Exercise directions — Restrict the output to the lines below starting at the one that contains "pllS := c.pllS.relock band" and ending at the one that contains "def execPllMRelock (band", and restate them word for word, both ends included.

Dataset entries —
»»

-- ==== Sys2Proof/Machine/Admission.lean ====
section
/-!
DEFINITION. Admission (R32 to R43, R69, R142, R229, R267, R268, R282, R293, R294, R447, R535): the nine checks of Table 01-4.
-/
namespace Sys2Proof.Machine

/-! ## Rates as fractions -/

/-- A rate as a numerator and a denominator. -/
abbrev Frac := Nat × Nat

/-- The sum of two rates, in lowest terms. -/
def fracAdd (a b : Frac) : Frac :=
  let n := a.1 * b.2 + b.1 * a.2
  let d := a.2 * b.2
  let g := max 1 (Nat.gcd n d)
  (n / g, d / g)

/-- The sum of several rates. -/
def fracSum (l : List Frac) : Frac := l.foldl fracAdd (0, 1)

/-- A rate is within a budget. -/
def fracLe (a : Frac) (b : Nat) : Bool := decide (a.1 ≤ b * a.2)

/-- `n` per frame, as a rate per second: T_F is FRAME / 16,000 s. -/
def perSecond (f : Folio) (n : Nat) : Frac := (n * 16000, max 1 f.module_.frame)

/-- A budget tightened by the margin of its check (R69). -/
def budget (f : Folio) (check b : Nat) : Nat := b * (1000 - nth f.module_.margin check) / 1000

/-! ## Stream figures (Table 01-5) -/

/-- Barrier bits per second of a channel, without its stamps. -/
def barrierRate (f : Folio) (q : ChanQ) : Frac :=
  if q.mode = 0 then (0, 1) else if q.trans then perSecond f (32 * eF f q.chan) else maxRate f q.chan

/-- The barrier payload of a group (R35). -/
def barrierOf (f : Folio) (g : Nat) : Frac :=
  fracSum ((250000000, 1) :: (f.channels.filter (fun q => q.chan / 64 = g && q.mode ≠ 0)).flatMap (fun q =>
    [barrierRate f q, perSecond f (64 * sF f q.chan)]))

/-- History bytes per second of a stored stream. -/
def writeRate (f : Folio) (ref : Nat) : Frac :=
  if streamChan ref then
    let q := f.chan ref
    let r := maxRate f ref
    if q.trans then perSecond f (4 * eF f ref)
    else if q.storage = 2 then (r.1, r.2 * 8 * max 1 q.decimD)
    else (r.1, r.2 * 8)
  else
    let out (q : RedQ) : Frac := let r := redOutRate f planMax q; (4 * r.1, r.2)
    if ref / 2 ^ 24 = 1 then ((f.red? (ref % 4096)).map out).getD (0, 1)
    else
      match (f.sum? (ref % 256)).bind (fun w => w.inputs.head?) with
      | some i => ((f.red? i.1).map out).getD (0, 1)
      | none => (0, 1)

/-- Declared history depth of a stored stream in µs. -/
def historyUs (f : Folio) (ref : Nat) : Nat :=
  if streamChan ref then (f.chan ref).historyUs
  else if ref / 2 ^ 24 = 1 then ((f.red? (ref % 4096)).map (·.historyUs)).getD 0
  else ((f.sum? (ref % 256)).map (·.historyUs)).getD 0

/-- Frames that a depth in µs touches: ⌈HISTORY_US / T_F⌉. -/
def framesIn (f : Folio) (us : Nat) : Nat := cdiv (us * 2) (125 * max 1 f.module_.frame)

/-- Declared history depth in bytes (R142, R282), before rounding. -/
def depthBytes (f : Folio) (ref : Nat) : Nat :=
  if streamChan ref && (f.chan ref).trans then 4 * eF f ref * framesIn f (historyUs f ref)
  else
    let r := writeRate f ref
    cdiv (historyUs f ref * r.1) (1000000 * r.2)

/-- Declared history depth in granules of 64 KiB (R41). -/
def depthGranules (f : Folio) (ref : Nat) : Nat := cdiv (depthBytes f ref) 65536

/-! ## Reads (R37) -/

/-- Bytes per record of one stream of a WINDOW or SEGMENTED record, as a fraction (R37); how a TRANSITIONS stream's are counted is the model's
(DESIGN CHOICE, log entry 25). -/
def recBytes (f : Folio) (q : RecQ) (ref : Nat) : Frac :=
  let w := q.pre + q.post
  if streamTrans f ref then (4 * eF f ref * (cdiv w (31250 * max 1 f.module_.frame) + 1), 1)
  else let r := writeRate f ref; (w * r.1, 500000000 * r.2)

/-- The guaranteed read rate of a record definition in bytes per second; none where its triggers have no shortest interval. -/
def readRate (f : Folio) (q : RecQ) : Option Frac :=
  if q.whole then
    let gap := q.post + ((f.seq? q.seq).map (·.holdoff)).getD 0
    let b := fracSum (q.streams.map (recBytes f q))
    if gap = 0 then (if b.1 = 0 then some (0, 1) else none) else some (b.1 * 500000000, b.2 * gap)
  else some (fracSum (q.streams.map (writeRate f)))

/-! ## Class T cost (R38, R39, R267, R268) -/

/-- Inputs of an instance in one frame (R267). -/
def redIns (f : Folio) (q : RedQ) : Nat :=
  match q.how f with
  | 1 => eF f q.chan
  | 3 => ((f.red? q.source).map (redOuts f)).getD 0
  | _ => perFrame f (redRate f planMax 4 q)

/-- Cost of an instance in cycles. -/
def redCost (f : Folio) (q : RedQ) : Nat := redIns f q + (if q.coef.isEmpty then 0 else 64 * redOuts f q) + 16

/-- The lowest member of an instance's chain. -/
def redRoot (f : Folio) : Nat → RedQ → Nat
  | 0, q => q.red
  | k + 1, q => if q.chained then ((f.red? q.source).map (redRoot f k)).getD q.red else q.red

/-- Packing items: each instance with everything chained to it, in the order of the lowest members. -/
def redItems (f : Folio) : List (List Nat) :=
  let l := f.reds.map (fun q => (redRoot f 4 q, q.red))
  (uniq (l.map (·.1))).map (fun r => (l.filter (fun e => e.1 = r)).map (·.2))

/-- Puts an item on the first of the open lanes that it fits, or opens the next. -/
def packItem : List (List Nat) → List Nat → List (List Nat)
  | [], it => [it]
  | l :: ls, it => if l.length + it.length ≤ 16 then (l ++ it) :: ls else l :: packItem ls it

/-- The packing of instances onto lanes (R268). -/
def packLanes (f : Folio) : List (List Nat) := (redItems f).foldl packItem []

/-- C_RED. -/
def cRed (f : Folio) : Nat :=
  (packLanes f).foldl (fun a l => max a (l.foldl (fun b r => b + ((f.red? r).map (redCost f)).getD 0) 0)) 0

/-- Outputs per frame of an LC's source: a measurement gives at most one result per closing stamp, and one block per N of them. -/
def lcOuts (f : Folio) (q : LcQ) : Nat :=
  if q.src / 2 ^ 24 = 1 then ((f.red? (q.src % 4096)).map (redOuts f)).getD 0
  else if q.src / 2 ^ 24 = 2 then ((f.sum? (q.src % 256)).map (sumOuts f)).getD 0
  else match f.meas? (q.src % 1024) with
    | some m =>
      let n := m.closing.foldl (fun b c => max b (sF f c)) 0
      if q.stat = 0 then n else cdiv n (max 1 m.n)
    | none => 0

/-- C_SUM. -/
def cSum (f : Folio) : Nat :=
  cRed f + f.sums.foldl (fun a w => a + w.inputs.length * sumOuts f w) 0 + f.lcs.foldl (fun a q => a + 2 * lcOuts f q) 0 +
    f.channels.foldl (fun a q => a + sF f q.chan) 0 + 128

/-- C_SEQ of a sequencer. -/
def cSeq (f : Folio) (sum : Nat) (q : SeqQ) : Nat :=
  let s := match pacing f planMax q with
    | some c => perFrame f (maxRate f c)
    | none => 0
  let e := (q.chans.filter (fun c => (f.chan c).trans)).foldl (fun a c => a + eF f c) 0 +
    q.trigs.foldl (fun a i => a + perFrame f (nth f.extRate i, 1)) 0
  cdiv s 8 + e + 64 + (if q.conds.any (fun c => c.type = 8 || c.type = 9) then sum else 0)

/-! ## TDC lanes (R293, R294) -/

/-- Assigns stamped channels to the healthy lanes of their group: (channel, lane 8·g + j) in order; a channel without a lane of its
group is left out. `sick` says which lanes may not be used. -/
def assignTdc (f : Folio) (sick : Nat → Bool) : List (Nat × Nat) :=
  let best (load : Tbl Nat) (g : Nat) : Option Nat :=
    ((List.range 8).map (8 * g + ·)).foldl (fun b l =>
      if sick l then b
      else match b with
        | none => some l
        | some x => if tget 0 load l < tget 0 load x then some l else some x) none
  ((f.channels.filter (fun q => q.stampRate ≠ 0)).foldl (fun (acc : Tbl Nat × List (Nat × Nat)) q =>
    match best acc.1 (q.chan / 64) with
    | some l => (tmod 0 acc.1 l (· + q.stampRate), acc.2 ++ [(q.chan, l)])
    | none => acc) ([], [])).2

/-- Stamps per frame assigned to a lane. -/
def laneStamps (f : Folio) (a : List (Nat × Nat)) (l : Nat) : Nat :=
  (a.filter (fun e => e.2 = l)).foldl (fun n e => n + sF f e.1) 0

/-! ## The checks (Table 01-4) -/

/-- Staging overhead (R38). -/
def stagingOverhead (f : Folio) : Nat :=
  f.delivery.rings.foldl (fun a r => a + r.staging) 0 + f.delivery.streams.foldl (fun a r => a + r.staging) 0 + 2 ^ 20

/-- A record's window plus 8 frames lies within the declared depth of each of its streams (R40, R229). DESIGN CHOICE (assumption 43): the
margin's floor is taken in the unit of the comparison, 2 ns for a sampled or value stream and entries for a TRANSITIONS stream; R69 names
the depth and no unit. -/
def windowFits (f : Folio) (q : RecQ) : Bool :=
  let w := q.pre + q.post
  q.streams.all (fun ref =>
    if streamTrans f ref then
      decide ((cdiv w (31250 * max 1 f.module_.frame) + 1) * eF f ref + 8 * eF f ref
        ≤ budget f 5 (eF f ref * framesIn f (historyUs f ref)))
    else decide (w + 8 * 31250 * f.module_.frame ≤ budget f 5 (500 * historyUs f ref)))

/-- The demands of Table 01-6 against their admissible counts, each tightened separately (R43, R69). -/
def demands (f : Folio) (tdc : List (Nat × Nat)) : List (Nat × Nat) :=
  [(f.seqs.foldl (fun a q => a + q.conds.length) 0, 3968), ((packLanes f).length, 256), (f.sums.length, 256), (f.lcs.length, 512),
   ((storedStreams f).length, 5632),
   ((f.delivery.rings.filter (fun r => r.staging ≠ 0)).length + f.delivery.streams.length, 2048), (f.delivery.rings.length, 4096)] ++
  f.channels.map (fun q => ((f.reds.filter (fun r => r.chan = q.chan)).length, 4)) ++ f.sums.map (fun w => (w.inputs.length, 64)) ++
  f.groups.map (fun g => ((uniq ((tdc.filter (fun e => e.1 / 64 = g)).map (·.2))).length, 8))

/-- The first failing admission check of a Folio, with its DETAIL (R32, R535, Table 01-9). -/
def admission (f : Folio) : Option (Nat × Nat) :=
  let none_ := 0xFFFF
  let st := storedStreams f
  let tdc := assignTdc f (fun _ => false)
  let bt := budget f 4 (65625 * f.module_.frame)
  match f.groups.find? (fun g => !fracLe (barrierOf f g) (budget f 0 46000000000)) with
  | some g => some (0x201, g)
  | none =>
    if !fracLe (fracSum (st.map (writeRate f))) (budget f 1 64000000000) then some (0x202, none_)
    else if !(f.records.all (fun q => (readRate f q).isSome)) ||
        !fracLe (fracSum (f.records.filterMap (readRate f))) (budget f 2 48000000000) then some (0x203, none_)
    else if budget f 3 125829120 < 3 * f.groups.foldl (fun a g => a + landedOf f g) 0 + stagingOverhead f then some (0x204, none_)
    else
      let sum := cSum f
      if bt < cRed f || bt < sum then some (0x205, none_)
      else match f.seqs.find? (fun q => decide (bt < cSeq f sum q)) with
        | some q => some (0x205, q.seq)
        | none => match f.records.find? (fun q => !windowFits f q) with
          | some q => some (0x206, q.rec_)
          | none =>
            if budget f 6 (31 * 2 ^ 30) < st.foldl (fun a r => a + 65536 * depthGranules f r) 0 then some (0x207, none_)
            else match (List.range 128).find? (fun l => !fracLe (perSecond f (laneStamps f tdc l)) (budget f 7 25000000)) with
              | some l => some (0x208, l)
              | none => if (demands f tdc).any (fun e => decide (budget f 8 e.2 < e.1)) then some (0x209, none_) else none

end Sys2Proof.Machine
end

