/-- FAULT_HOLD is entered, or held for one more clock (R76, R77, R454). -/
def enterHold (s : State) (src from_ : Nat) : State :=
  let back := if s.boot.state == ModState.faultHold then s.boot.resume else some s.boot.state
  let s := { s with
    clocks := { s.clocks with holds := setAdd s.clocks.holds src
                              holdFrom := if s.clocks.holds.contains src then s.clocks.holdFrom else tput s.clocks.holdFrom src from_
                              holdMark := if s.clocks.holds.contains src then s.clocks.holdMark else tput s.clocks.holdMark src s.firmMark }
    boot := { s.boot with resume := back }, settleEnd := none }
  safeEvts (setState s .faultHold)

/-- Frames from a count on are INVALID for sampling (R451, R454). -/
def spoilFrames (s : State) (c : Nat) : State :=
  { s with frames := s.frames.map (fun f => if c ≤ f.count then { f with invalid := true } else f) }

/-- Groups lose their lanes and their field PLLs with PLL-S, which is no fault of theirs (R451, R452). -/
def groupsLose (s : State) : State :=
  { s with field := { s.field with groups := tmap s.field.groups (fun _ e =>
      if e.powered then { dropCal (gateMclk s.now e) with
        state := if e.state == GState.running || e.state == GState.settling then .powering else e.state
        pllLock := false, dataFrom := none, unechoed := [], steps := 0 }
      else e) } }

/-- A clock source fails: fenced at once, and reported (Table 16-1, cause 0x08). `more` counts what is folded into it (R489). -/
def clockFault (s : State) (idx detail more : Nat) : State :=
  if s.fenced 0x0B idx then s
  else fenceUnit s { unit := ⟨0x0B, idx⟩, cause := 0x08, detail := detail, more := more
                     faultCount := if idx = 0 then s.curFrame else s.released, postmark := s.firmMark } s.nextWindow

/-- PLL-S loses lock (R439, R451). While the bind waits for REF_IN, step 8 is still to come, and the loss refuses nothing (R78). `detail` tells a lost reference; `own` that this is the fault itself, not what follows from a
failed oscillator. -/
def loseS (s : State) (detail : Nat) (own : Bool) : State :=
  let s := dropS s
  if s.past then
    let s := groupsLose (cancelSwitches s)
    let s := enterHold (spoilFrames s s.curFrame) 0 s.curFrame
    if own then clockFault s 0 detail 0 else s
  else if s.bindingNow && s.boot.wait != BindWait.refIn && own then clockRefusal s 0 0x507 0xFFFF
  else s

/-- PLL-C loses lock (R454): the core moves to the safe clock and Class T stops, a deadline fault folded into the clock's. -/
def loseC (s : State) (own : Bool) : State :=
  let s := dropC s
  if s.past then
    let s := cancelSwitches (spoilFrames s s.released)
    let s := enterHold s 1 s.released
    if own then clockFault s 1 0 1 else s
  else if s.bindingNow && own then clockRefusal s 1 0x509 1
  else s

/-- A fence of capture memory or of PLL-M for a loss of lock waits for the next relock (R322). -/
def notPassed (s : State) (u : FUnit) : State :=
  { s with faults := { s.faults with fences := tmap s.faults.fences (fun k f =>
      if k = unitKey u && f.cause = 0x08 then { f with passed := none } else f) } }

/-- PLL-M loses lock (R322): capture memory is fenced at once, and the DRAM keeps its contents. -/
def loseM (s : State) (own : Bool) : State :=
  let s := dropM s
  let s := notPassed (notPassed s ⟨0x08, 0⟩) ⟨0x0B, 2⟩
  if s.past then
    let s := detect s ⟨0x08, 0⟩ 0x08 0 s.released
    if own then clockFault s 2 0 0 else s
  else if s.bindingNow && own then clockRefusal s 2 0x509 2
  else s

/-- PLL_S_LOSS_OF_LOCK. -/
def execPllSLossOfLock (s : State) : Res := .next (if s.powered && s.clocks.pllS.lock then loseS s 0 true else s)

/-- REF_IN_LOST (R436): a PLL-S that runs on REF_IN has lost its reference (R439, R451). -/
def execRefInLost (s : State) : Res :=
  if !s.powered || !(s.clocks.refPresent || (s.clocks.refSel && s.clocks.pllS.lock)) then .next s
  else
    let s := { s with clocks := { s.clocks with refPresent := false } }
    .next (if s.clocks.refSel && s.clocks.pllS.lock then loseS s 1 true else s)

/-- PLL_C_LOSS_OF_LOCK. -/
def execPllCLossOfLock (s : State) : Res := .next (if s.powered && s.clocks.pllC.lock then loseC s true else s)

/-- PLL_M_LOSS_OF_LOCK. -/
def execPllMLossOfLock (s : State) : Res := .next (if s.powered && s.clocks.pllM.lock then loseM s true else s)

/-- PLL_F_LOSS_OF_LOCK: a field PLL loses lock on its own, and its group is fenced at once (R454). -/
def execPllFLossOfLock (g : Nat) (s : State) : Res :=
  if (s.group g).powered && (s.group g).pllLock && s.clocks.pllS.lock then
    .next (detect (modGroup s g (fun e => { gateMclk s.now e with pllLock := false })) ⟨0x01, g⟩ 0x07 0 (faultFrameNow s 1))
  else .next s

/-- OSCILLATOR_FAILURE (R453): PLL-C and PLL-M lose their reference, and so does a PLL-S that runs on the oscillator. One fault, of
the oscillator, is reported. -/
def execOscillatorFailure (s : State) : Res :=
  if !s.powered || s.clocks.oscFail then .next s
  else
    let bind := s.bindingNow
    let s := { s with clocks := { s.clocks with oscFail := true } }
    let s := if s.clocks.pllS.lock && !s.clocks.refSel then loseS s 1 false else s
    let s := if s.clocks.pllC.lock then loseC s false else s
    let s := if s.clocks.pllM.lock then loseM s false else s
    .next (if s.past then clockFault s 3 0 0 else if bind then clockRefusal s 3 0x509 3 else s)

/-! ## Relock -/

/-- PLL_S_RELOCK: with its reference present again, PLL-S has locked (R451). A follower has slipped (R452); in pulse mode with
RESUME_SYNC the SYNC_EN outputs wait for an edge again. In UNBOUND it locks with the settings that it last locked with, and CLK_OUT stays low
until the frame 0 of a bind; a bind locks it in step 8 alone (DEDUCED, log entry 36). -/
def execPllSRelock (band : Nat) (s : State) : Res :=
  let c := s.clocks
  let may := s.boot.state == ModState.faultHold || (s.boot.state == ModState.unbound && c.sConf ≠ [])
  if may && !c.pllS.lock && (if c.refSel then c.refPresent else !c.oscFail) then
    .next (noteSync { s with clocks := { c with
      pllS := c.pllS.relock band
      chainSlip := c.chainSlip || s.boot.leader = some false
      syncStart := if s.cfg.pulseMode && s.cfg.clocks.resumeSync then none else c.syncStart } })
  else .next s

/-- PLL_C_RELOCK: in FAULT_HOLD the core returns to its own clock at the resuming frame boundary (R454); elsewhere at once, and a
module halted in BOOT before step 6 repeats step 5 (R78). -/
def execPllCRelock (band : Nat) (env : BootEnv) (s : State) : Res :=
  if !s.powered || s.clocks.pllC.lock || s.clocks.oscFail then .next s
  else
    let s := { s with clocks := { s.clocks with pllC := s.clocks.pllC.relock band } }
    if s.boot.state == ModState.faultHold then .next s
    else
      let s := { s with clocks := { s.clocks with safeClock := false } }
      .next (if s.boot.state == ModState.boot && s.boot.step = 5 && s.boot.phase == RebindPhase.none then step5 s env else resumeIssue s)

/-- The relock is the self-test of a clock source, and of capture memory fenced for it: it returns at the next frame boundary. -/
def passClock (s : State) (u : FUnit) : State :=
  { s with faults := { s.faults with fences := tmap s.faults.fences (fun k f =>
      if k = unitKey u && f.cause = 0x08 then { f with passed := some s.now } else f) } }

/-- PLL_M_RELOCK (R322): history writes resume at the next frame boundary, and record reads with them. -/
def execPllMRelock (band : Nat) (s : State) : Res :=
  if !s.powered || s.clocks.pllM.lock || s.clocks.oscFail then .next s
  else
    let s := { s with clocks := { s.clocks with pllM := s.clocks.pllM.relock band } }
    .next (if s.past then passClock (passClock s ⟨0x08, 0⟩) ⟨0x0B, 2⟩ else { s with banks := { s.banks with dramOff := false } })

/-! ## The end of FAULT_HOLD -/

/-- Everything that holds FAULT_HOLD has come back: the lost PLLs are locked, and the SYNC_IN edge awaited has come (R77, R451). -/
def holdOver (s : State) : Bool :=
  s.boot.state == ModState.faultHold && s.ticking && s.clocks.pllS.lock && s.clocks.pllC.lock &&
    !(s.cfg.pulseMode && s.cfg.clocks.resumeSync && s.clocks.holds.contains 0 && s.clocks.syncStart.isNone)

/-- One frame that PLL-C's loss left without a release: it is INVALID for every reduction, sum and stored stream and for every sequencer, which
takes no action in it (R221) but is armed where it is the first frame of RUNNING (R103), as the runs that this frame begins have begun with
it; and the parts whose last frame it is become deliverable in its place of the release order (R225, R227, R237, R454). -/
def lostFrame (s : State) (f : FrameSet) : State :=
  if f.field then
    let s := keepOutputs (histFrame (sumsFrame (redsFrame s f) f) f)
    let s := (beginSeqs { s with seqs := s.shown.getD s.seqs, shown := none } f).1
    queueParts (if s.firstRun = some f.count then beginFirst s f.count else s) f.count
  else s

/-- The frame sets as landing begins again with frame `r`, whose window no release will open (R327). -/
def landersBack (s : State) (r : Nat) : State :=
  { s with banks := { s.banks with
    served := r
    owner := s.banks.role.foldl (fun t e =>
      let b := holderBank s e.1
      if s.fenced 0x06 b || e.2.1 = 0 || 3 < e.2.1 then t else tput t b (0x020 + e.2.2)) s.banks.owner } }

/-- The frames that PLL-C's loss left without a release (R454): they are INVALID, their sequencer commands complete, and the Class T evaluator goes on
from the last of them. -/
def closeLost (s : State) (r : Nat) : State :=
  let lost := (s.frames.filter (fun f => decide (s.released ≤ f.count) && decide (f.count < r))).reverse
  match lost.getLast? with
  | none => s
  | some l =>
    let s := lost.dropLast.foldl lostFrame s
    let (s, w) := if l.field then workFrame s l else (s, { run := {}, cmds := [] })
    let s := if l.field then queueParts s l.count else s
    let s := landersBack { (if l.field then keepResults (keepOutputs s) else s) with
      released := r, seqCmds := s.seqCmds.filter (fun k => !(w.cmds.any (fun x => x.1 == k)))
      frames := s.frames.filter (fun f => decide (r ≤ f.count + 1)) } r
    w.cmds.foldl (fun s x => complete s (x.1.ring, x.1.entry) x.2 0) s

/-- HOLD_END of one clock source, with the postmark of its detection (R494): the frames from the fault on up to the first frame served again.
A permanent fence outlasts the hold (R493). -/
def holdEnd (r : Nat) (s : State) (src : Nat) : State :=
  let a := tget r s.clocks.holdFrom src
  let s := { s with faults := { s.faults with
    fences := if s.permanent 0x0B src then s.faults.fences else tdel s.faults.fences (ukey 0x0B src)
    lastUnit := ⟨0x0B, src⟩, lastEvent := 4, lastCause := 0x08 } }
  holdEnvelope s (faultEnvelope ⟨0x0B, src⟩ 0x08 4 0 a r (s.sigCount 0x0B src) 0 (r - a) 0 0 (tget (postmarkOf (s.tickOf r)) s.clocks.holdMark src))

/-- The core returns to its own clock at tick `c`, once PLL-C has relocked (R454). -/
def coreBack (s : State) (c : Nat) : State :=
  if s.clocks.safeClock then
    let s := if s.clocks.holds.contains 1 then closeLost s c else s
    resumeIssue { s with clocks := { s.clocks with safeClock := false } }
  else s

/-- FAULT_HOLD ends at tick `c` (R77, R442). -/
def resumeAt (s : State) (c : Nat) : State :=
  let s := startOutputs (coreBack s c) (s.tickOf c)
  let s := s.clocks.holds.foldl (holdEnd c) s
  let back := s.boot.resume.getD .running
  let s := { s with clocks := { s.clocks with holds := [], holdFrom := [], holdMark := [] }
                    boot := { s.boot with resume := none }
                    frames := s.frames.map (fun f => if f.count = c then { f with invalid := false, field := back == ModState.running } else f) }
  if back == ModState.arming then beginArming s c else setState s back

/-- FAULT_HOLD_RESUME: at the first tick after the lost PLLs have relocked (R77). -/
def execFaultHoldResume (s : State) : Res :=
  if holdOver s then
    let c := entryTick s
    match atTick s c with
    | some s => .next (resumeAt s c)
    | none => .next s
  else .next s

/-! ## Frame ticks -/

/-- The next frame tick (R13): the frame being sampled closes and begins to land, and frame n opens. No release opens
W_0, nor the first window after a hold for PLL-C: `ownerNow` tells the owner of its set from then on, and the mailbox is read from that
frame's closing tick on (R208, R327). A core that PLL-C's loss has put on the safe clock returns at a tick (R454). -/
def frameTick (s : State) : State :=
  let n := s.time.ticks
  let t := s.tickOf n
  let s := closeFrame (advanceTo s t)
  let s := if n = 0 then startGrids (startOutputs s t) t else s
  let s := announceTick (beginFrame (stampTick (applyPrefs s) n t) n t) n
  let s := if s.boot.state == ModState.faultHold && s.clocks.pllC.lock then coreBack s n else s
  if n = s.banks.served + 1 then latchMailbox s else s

««

Response box —
      pllS := c.pllS.relock band
      chainSlip := c.chainSlip || s.boot.leader = some false
      syncStart := if s.cfg.pulseMode && s.cfg.clocks.resumeSync then none else c.syncStart } })
  else .next s

/-- PLL_C_RELOCK: in FAULT_HOLD the core returns to its own clock at the resuming frame boundary (R454); elsewhere at once, and a
module halted in BOOT before step 6 repeats step 5 (R78). -/
def execPllCRelock (band : Nat) (env : BootEnv) (s : State) : Res :=
  if !s.powered || s.clocks.pllC.lock || s.clocks.oscFail then .next s
  else
    let s := { s with clocks := { s.clocks with pllC := s.clocks.pllC.relock band } }
    if s.boot.state == ModState.faultHold then .next s
    else
      let s := { s with clocks := { s.clocks with safeClock := false } }
      .next (if s.boot.state == ModState.boot && s.boot.step = 5 && s.boot.phase == RebindPhase.none then step5 s env else resumeIssue s)

/-- The relock is the self-test of a clock source, and of capture memory fenced for it: it returns at the next frame boundary. -/
def passClock (s : State) (u : FUnit) : State :=
  { s with faults := { s.faults with fences := tmap s.faults.fences (fun k f =>
      if k = unitKey u && f.cause = 0x08 then { f with passed := some s.now } else f) } }

/-- PLL_M_RELOCK (R322): history writes resume at the next frame boundary, and record reads with them. -/
def execPllMRelock (band : Nat) (s : State) : Res :=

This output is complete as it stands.